Now the measure is beginning to decrease, perhaps indicating the first signs of a crunch.

The picture being painted certainly looks familiar: much of the wave of stimulus money released by Beijing since 2008 went into construction and property. And so it is that western traders, wary of the lessons of subprime America, are now looking with some astonishment at the price even modest properties command relative to average earnings.

In cities like Beijing or Shanghai, apartments are said by analysts to sell for as much as 30 times average annual income. Compare that to just under 6 times for the worst-stricken subprime properties in the pre-crash US.

Hugh Hendry, one of the hedge fund industry’s most voluble figures, has long been critical of China’s property boom. It is only recently, however, that a jerky, homemade video he uploaded to YouTube in 2009 has become something of a hit in hedge fund circles. His surreptitious film of soaring skyscrapers, empty malls and deserted developments has had over 113,000 views.
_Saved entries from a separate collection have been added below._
/-- The loop over Varint elements gives one value for each, or raises (44_reader.md R200, R203). -/
theorem readVals_stop {s : State} : ∀ (fuel cnt : Nat) (c : Cursor), c.limit ≤ s.cfg.memSize → c.pos ≤ c.limit →
    c.limit - c.pos < fuel →
    (∃ es c', readVals s fuel cnt c = .ok (es, c') ∧ Moved c c' ∧ es.length = cnt ∧ cnt ≤ c'.pos - c.pos ∧
      ∀ e ∈ es, ∃ x, e = .val x) ∨
    (∃ e, readVals s fuel cnt c = .error e ∧ FormatStop c.pos c.limit e) := by
  intro fuel
  induction fuel with
  | zero => intros; omega
  | succ fuel ih =>
    intro cnt c hm hp hf
    rw [readVals]
    by_cases h0 : cnt = 0
    · rw [if_pos h0]
      exact .inl ⟨[], c, rfl, Moved.refl hp, by simp [h0], by omega, by simp⟩
    · rw [if_neg h0]
      unfold sdecWord
      rcases sdec_stop hm hp with ⟨v, c1, e1, m1, l1⟩ | ⟨e, e1, f1⟩
      · rw [e1]; simp only
        have hl := m1.limit_eq
        rcases ih (cnt - 1) c1 (by omega) m1.placed (by have := m1.2.2; omega) with
            ⟨es, c', e3, m3, h3, h5, h4⟩ | ⟨e, e3, f3⟩
        · rw [e3]
          refine .inl ⟨_, _, rfl, m1.trans m3, by simp; omega, by have := m3.2.1; omega, ?_⟩
          intro e he
          rcases List.mem_cons.1 he with rfl | he
          · exact ⟨_, rfl⟩
          · exact h4 e he
        · rw [e3]; refine .inr ⟨_, rfl, ?_⟩
          have := f3.mono (lo := c.pos) (by omega)
          simpa [hl] using this
      · rw [e1]; exact .inr ⟨_, rfl, f1⟩

/-- The tag and the count are read in the region, or raise (44_reader.md R194 to R196). -/
theorem readHead_stop {s : State} {arr : Bool} {il : BitVec 3} {e0 : Nat} {c : Cursor} (hm : c.limit ≤ s.cfg.memSize)
    (hp : c.pos ≤ c.limit) (he : e0 ≤ c.pos) :
    (∃ toff tlen cnt c', readHead s arr il e0 c = .ok ((toff, tlen), cnt, c') ∧ Moved c c' ∧ 1 ≤ tlen ∧
      c.pos ≤ toff ∧ toff + tlen ≤ c'.pos ∧ cnt < 2 ^ 64 ∧ (arr = false → cnt = 1)) ∨
    (∃ e, readHead s arr il e0 c = .error e ∧ FormatStop e0 c.limit e) := by
  have tl : (∃ n c1, readTagLen s il e0 c = .ok (n, c1) ∧ Moved c c1 ∧ 1 ≤ n) ∨
      (∃ e, readTagLen s il e0 c = .error e ∧ FormatStop e0 c.limit e) := by
    unfold readTagLen
    by_cases hi : il.toNat ≠ 0
    · rw [if_pos hi]; exact .inl ⟨_, _, rfl, Moved.refl hp, by omega⟩
    · rw [if_neg hi]
      rcases udec_stop hm hp with ⟨n, c1, e1, m1, _⟩ | ⟨e, e1, f1⟩
      · rw [e1]; simp only
        by_cases hn : n = 0
        · rw [if_pos hn]; exact .inr ⟨_, rfl, _, _, rfl, Nat.le_refl _, by omega⟩
        · rw [if_neg hn]; exact .inl ⟨_, _, rfl, m1, by omega⟩
      · rw [e1]; exact .inr ⟨_, rfl, f1.mono he⟩
  unfold readHead
  rcases tl with ⟨n, c1, e1, m1, hn⟩ | ⟨e, e1, f1⟩
  · rw [e1]; simp only
    have hl := m1.limit_eq
    rcases skip_cases c1 n .truncBytes with ⟨k1, k2⟩ | ⟨k1, k2⟩
    · rw [k2]; simp only
      have m2 : Moved c1 { c1 with pos := c1.pos + n } := ⟨rfl, by simp, k1⟩
      unfold readCount
      cases arr
      · exact .inl ⟨_, _, _, _, rfl, m1.trans m2, hn, m1.2.1, by simp, by simp, by simp⟩
      · simp only [if_true]
        rcases udec_stop (s := s) (c := { c1 with pos := c1.pos + n }) (by simp; omega) (by simpa using k1) with
          ⟨v, c3, e3, m3, h3, h4⟩ | ⟨e, e3, f3⟩
        · rw [e3]
          refine .inl ⟨_, _, _, _, rfl, (m1.trans m2).trans m3, hn, m1.2.1, m3.2.1, h4, by simp⟩
        · rw [e3]; refine .inr ⟨_, rfl, ?_⟩
          have := f3.mono (lo := e0) (by have := m1.2.1; simp; omega)
          simpa [hl] using this
    · rw [k2]
      exact .inr ⟨_, rfl, _, _, rfl, by have := m1.2.1; omega, by have := m1.2.2; omega⟩
  · rw [e1]; exact .inr ⟨_, rfl, f1⟩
Indeed, Mr Hendry seemed like something of a Cassandra when he launched a “short China” credit fund earlier this year. His performance has spoken louder than his words, however. His short China fund is up 52 per cent as of the end of November, compared to a loss of 4.3 per cent for his average peer.

The read-across from such returns could have far-reaching implications.

As Jonathan Anderson, an emerging markets economist at UBS declared in March, China’s property market, much like that of the US before it, is probably, “the single most important sector in the entire global economy.”